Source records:
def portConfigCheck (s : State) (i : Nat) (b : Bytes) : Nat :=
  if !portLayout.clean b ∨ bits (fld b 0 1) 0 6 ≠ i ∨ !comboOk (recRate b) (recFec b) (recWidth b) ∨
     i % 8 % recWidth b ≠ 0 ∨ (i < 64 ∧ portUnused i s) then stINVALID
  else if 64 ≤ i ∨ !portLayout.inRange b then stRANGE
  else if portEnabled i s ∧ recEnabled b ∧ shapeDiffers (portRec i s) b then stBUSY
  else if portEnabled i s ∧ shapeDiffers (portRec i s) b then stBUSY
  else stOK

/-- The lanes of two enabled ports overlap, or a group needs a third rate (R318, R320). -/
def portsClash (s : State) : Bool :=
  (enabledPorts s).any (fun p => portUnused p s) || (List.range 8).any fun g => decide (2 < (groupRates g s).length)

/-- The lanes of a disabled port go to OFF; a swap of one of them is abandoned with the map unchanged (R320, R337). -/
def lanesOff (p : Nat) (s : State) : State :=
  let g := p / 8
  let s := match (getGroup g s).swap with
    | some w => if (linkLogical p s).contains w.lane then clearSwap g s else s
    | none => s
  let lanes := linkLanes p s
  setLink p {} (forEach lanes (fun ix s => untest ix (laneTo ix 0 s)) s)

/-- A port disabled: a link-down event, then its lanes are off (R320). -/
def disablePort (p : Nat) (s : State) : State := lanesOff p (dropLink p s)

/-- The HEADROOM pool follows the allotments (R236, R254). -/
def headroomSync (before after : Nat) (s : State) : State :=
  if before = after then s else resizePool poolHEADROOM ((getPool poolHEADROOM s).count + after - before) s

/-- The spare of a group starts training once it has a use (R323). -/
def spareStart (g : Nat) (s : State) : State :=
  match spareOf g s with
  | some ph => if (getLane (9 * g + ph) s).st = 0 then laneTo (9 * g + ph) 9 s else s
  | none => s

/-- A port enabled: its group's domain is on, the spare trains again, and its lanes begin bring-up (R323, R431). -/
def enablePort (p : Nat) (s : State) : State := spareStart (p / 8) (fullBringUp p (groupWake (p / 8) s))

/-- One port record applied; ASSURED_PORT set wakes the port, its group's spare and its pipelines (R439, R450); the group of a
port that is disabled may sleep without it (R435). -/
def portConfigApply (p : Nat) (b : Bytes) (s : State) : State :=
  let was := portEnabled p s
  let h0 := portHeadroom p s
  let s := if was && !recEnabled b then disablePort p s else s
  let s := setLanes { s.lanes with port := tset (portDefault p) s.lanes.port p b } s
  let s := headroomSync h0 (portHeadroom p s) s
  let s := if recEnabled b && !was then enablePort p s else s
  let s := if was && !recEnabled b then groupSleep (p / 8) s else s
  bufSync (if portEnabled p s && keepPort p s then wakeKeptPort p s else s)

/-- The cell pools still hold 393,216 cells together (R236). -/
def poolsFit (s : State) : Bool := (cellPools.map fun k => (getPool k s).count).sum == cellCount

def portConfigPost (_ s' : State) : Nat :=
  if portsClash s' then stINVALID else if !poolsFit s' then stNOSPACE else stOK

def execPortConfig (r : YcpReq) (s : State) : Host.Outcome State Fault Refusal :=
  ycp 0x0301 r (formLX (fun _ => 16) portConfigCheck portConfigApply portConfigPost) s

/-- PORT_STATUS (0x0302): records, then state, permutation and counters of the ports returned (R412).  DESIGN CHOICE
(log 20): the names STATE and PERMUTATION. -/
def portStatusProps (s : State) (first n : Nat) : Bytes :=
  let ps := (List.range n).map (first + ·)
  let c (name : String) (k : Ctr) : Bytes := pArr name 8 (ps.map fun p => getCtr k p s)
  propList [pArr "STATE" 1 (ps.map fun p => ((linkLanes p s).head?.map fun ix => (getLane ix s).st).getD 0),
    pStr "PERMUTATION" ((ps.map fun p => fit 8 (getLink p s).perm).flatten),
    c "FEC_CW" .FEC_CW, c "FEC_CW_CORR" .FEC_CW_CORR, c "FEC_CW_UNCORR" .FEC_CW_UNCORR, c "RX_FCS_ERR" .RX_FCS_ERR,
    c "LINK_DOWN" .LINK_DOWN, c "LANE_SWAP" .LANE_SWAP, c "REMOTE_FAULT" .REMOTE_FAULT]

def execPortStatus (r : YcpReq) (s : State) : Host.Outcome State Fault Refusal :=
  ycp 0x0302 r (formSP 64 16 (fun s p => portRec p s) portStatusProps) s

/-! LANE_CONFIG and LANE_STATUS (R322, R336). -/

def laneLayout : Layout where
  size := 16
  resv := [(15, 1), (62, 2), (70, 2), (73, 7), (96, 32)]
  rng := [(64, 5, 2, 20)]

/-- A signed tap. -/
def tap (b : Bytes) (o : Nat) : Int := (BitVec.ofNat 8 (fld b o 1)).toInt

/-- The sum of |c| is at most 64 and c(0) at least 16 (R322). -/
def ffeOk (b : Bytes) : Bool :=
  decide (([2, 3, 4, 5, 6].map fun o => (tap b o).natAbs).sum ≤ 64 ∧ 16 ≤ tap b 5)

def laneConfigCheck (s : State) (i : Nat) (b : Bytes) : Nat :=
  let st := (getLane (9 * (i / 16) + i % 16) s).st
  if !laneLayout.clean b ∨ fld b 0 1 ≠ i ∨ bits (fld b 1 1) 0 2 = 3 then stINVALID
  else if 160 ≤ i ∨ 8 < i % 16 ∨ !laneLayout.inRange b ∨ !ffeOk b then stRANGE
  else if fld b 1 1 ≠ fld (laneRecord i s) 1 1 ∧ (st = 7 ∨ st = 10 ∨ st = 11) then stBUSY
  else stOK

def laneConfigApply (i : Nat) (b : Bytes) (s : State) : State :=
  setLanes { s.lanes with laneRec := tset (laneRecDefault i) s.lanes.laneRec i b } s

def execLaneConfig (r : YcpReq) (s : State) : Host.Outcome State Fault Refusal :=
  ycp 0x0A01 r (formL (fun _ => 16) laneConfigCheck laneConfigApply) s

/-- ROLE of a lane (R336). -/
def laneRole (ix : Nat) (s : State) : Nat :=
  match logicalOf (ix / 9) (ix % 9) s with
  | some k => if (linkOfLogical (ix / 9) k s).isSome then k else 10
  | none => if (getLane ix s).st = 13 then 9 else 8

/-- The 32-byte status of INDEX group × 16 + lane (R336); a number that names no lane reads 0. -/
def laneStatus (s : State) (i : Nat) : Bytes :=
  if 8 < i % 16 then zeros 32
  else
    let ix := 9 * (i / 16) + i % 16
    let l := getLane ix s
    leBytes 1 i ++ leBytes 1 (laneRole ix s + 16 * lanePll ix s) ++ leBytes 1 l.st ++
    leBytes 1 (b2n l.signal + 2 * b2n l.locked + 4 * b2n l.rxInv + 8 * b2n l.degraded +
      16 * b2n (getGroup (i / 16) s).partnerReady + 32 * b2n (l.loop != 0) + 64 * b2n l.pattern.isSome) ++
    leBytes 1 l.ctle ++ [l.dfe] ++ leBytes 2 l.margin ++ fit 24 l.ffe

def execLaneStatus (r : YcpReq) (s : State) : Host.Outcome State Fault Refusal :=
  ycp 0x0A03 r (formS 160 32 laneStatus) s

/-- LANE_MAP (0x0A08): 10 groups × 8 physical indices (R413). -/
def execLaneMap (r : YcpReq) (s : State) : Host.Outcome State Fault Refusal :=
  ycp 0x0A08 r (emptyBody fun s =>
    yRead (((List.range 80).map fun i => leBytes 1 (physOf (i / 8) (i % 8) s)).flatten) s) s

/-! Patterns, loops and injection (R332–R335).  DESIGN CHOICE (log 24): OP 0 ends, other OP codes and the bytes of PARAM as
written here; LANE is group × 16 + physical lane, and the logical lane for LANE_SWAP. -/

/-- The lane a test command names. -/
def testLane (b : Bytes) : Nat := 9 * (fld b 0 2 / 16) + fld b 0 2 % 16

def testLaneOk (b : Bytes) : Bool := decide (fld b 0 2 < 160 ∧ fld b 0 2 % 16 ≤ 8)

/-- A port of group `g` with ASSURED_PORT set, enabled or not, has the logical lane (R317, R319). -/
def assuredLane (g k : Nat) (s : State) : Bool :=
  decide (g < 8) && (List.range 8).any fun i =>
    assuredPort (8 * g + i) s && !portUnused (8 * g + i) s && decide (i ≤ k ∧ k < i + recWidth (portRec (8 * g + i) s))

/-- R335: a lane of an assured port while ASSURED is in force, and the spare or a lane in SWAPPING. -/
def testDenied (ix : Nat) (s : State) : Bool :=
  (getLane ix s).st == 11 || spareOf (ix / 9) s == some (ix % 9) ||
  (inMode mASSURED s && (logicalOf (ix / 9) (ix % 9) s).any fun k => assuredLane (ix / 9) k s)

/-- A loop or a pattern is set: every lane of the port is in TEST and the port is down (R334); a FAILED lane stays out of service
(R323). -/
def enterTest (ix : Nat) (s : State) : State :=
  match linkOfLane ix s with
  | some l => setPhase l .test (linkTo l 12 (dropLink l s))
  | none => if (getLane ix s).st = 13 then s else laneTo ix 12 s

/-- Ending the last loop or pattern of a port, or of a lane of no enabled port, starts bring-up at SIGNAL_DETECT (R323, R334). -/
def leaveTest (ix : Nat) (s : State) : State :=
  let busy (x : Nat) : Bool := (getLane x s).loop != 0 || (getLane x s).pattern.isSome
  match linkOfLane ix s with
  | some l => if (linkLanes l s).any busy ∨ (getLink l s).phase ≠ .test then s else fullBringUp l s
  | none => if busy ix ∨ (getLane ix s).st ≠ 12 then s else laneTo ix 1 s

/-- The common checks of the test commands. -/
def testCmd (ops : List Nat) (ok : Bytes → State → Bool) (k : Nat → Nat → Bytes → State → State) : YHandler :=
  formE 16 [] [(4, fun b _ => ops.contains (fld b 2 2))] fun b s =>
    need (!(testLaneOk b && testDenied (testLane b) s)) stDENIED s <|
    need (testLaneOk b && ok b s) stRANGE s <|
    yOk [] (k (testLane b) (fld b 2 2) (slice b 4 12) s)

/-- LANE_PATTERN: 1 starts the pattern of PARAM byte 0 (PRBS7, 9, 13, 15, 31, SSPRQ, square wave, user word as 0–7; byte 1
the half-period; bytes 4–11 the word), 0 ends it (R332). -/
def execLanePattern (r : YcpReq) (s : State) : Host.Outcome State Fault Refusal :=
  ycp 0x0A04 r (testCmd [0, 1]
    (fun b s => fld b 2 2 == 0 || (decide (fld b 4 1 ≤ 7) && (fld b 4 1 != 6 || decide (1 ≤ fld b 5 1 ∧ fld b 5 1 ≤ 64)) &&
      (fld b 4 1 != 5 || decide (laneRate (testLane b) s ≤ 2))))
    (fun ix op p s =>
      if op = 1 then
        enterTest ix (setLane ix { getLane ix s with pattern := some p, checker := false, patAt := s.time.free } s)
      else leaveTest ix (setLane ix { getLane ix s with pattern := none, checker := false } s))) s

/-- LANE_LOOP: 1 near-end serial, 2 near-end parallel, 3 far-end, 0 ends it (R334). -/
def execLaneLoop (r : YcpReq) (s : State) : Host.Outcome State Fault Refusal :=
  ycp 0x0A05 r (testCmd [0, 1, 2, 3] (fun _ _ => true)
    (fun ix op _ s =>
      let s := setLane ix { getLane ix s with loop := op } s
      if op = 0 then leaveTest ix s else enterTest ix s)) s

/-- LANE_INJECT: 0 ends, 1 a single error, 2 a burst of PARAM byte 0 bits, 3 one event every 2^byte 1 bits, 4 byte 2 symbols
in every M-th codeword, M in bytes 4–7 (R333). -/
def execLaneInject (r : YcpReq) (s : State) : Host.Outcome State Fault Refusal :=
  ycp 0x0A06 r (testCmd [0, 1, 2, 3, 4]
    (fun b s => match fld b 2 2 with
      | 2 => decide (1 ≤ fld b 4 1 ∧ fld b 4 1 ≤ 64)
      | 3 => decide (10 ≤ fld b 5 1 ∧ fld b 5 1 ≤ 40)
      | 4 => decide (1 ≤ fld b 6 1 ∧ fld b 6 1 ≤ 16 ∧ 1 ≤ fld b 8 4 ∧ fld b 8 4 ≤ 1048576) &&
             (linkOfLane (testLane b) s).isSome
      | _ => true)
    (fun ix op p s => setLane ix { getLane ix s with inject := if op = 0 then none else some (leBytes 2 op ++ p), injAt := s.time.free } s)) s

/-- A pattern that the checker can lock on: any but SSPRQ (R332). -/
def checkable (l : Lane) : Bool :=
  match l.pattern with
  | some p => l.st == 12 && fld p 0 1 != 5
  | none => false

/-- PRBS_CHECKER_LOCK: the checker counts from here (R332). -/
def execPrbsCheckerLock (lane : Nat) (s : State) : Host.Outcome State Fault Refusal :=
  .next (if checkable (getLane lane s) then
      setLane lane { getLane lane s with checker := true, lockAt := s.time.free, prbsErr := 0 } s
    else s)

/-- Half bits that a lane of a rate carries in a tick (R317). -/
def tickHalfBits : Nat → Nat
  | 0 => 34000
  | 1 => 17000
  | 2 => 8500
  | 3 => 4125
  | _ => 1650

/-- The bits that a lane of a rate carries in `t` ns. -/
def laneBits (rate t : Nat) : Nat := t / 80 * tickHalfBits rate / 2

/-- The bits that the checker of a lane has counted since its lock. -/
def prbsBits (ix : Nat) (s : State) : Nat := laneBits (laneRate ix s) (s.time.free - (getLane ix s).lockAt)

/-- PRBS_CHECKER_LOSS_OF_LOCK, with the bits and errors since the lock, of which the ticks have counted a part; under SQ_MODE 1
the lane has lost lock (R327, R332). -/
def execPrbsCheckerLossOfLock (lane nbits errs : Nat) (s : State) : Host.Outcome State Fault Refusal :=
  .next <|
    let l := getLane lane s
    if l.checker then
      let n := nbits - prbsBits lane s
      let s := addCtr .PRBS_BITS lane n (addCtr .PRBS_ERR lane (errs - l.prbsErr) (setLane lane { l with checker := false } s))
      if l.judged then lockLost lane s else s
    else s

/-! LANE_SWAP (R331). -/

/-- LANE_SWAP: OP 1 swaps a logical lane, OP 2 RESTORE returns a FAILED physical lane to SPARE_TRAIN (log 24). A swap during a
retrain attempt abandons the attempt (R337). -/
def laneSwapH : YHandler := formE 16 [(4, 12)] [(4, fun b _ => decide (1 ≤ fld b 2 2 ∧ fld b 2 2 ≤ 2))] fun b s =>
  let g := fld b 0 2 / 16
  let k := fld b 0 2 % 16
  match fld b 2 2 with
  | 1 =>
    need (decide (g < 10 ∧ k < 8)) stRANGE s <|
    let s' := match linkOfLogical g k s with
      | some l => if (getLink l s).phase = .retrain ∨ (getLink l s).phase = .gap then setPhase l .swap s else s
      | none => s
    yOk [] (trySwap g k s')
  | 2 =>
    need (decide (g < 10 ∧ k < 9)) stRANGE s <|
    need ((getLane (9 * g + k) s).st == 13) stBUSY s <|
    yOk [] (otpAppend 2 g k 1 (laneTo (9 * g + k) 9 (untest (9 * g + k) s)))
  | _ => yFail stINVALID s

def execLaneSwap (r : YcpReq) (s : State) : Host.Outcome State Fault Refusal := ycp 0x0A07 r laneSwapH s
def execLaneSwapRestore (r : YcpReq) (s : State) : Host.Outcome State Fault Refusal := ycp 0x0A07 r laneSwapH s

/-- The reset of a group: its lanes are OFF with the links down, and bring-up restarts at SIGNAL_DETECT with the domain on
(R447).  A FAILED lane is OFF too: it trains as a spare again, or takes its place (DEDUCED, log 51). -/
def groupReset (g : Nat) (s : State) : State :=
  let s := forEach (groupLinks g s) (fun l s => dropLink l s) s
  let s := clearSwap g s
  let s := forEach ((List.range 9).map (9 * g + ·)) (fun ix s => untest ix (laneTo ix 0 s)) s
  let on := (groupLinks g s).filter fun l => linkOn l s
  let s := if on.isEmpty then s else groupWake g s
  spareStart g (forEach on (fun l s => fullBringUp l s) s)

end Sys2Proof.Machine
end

→ **Exercise requirements**: Print only these lines, please. They run from the start of the entries above to the line containing "(R318, R320). -/", both ends included, and must match exactly.

→ **Your response**:
def portConfigCheck (s : State) (i : Nat) (b : Bytes) : Nat :=
  if !portLayout.clean b ∨ bits (fld b 0 1) 0 6 ≠ i ∨ !comboOk (recRate b) (recFec b) (recWidth b) ∨
     i % 8 % recWidth b ≠ 0 ∨ (i < 64 ∧ portUnused i s) then stINVALID
  else if 64 ≤ i ∨ !portLayout.inRange b then stRANGE
  else if portEnabled i s ∧ recEnabled b ∧ shapeDiffers (portRec i s) b then stBUSY
  else if portEnabled i s ∧ shapeDiffers (portRec i s) b then stBUSY
  else stOK

/-- The lanes of two enabled ports overlap, or a group needs a third rate (R318, R320). -/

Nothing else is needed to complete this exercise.